Welche Branchen sind besonders betroffen?

Sehr stark ist derzeit der ganze Industrie- und Automotive-Bereich betroffen und alle Unternehmen, die Elektronikkomponenten verarbeiten. Hier steht die Krise seit zwei Jahren auf der Agenda und wird sich auch kurzfristig nicht lösen. Wichtig ist es daher nun das Engpassmanagement zu unterstützen. Es gibt etwa erste Tendenzen, dass die Produktion priorisiert wird, also geschaut wird, welche Produkte weggelassen werden können und welche unbedingt weiter produziert werden müssen, um dann gemeinsam den optimalen, beispielsweise margenstärksten, Output zu erreichen.

Seit Frühjahr ist auch ersichtlich, dass es im Winter zur Gasknappheit kommt. Wie können sich Manager darauf vorbereiten?

Die Bundesnetzagentur wird bis Oktober ankündigen, wer mit wie viel Gas versorgt wird. Da noch nicht ersichtlich ist, wie der Verteilungsschlüssel aussehen wird, sind Unternehmen gefordert verschiedene Szenarien jetzt schon durchzuspielen. Sie sollten sich fragen, wie viel sie produzieren können, wenn sie nur 10 oder 30 Prozent des normalen Verbrauchs bekommen und welche Produkte und Linien sie priorisieren, wenn sie mehr oder weniger Gas erhalten. Dafür müssen sie Output und Effizienz abwägen und überlegen, auf welche Alternativen sie zurückgreifen können.

Unternehmen, die vollständig von Gas abhängig sind, haben solche Pläne nie erstellt?

Nein. Weil sie nie damit gerechnet haben, dass der Gashahn einmal zugedreht werden könnte. Dieses Szenario war lange so unwahrscheinlich, dass Aufwand für die Erstellung von Notfallplänen lieber gespart wurde. Und so stehen wir nun vor großen Herausforderungen.

Derzeit sind daher auch wieder vermehrt Alternativen wie Atom- und Kohlekraftwerke im Gespräch, sowie noch mehr Straßenverkehr.

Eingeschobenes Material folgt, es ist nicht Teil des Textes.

/-! ## `advance` -/

@[simp] theorem advance_a (n : Nat) (s : State) : (advance n s).a = s.a := rfl
@[simp] theorem advance_z (n : Nat) (s : State) : (advance n s).z = s.z := rfl
@[simp] theorem advance_c (n : Nat) (s : State) : (advance n s).c = s.c := rfl
@[simp] theorem advance_g (n : Nat) (s : State) : (advance n s).g = s.g := rfl
@[simp] theorem advance_mie (n : Nat) (s : State) : (advance n s).mie = s.mie := rfl
@[simp] theorem advance_h (n : Nat) (s : State) : (advance n s).h = s.h := rfl
@[simp] theorem advance_l (n : Nat) (s : State) : (advance n s).l = s.l := rfl
@[simp] theorem advance_x (n : Nat) (s : State) : (advance n s).x = s.x := rfl
@[simp] theorem advance_y (n : Nat) (s : State) : (advance n s).y = s.y := rfl
@[simp] theorem advance_cbr (n : Nat) (s : State) : (advance n s).cbr = s.cbr := rfl
@[simp] theorem advance_ebr (n : Nat) (s : State) : (advance n s).ebr = s.ebr := rfl
@[simp] theorem advance_ra0 (n : Nat) (s : State) : (advance n s).ra0 = s.ra0 := rfl
@[simp] theorem advance_ra1 (n : Nat) (s : State) : (advance n s).ra1 = s.ra1 := rfl
@[simp] theorem advance_ra2 (n : Nat) (s : State) : (advance n s).ra2 = s.ra2 := rfl
@[simp] theorem advance_ra3 (n : Nat) (s : State) : (advance n s).ra3 = s.ra3 := rfl
@[simp] theorem advance_sp (n : Nat) (s : State) : (advance n s).sp = s.sp := rfl
@[simp] theorem advance_cstack (n : Nat) (s : State) : (advance n s).cstack = s.cstack := rfl
@[simp] theorem advance_rsp (n : Nat) (s : State) : (advance n s).rsp = s.rsp := rfl
@[simp] theorem advance_rstack (n : Nat) (s : State) : (advance n s).rstack = s.rstack := rfl
@[simp] theorem advance_mieSaved (n : Nat) (s : State) : (advance n s).mieSaved = s.mieSaved := rfl
@[simp] theorem advance_halted (n : Nat) (s : State) : (advance n s).halted = s.halted := rfl
@[simp] theorem advance_ram (n : Nat) (s : State) : (advance n s).ram = s.ram := rfl
@[simp] theorem advance_pm (n : Nat) (s : State) : (advance n s).pm = s.pm := rfl
@[simp] theorem advance_xm (n : Nat) (s : State) : (advance n s).xm = s.xm := rfl
@[simp] theorem advance_device (n : Nat) (s : State) : (advance n s).device = s.device := rfl
@[simp] theorem advance_env (n : Nat) (s : State) : (advance n s).env = s.env := rfl
@[simp] theorem advance_trace (n : Nat) (s : State) : (advance n s).trace = s.trace := rfl
@[simp] theorem advance_draws (n : Nat) (s : State) : (advance n s).draws = s.draws := rfl
@[simp] theorem advance_resets (n : Nat) (s : State) : (advance n s).resets = s.resets := rfl
@[simp] theorem advance_cycles (n : Nat) (s : State) : (advance n s).cycles = s.cycles := rfl
@[simp] theorem advance_pc (n : Nat) (s : State) : (advance n s).pc = s.pc + BitVec.ofNat 16 n := rfl

/-! ## `setPair` -/

@[simp] theorem setPair_a (p : Pair) (t : Byte) (s : State) : (setPair p t s).a = s.a := by cases p <;> rfl
@[simp] theorem setPair_z (p : Pair) (t : Byte) (s : State) : (setPair p t s).z = s.z := by cases p <;> rfl
@[simp] theorem setPair_c (p : Pair) (t : Byte) (s : State) : (setPair p t s).c = s.c := by cases p <;> rfl
@[simp] theorem setPair_g (p : Pair) (t : Byte) (s : State) : (setPair p t s).g = s.g := by cases p <;> rfl
@[simp] theorem setPair_mie (p : Pair) (t : Byte) (s : State) : (setPair p t s).mie = s.mie := by cases p <;> rfl
@[simp] theorem setPair_cbr (p : Pair) (t : Byte) (s : State) : (setPair p t s).cbr = s.cbr := by cases p <;> rfl
@[simp] theorem setPair_ebr (p : Pair) (t : Byte) (s : State) : (setPair p t s).ebr = s.ebr := by cases p <;> rfl
@[simp] theorem setPair_ra0 (p : Pair) (t : Byte) (s : State) : (setPair p t s).ra0 = s.ra0 := by cases p <;> rfl
@[simp] theorem setPair_ra1 (p : Pair) (t : Byte) (s : State) : (setPair p t s).ra1 = s.ra1 := by cases p <;> rfl
@[simp] theorem setPair_ra2 (p : Pair) (t : Byte) (s : State) : (setPair p t s).ra2 = s.ra2 := by cases p <;> rfl
@[simp] theorem setPair_ra3 (p : Pair) (t : Byte) (s : State) : (setPair p t s).ra3 = s.ra3 := by cases p <;> rfl
@[simp] theorem setPair_pc (p : Pair) (t : Byte) (s : State) : (setPair p t s).pc = s.pc := by cases p <;> rfl
@[simp] theorem setPair_sp (p : Pair) (t : Byte) (s : State) : (setPair p t s).sp = s.sp := by cases p <;> rfl
@[simp] theorem setPair_cstack (p : Pair) (t : Byte) (s : State) : (setPair p t s).cstack = s.cstack := by cases p <;> rfl
@[simp] theorem setPair_rsp (p : Pair) (t : Byte) (s : State) : (setPair p t s).rsp = s.rsp := by cases p <;> rfl
@[simp] theorem setPair_rstack (p : Pair) (t : Byte) (s : State) : (setPair p t s).rstack = s.rstack := by cases p <;> rfl
@[simp] theorem setPair_mieSaved (p : Pair) (t : Byte) (s : State) : (setPair p t s).mieSaved = s.mieSaved := by cases p <;> rfl
@[simp] theorem setPair_halted (p : Pair) (t : Byte) (s : State) : (setPair p t s).halted = s.halted := by cases p <;> rfl
@[simp] theorem setPair_ram (p : Pair) (t : Byte) (s : State) : (setPair p t s).ram = s.ram := by cases p <;> rfl
@[simp] theorem setPair_pm (p : Pair) (t : Byte) (s : State) : (setPair p t s).pm = s.pm := by cases p <;> rfl
@[simp] theorem setPair_xm (p : Pair) (t : Byte) (s : State) : (setPair p t s).xm = s.xm := by cases p <;> rfl
@[simp] theorem setPair_device (p : Pair) (t : Byte) (s : State) : (setPair p t s).device = s.device := by cases p <;> rfl
@[simp] theorem setPair_env (p : Pair) (t : Byte) (s : State) : (setPair p t s).env = s.env := by cases p <;> rfl
@[simp] theorem setPair_trace (p : Pair) (t : Byte) (s : State) : (setPair p t s).trace = s.trace := by cases p <;> rfl
@[simp] theorem setPair_draws (p : Pair) (t : Byte) (s : State) : (setPair p t s).draws = s.draws := by cases p <;> rfl
@[simp] theorem setPair_resets (p : Pair) (t : Byte) (s : State) : (setPair p t s).resets = s.resets := by cases p <;> rfl
@[simp] theorem setPair_cycles (p : Pair) (t : Byte) (s : State) : (setPair p t s).cycles = s.cycles := by cases p <;> rfl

Eigentlich versuchen Unternehmen mehr in Richtung Nachhaltigkeit zu denken, müssen im Zuge der Extremsituationen aber wieder vermehrt auf weniger nachhaltige Alternativen zurückgreifen. Hört der Kreislauf dadurch jemals auf?

Die Spanne zwischen Klimaschutz und Katastrophenbewältigung ist sehr dünn. Ganz viele Unternehmen haben in den letzten Jahren angefangen und versucht herauszufinden, welche Emissionen ihre Produkte entlang der Lieferkette auslösen. Auch hier hilft die Transparenz in den Wertschöpfungsketten und das Durchspielen von Szenarien. Erst dadurch bekommen sie eine Grundlage, um mittelfristig Entscheidungen im Sinne der Nachhaltigkeit zu treffen.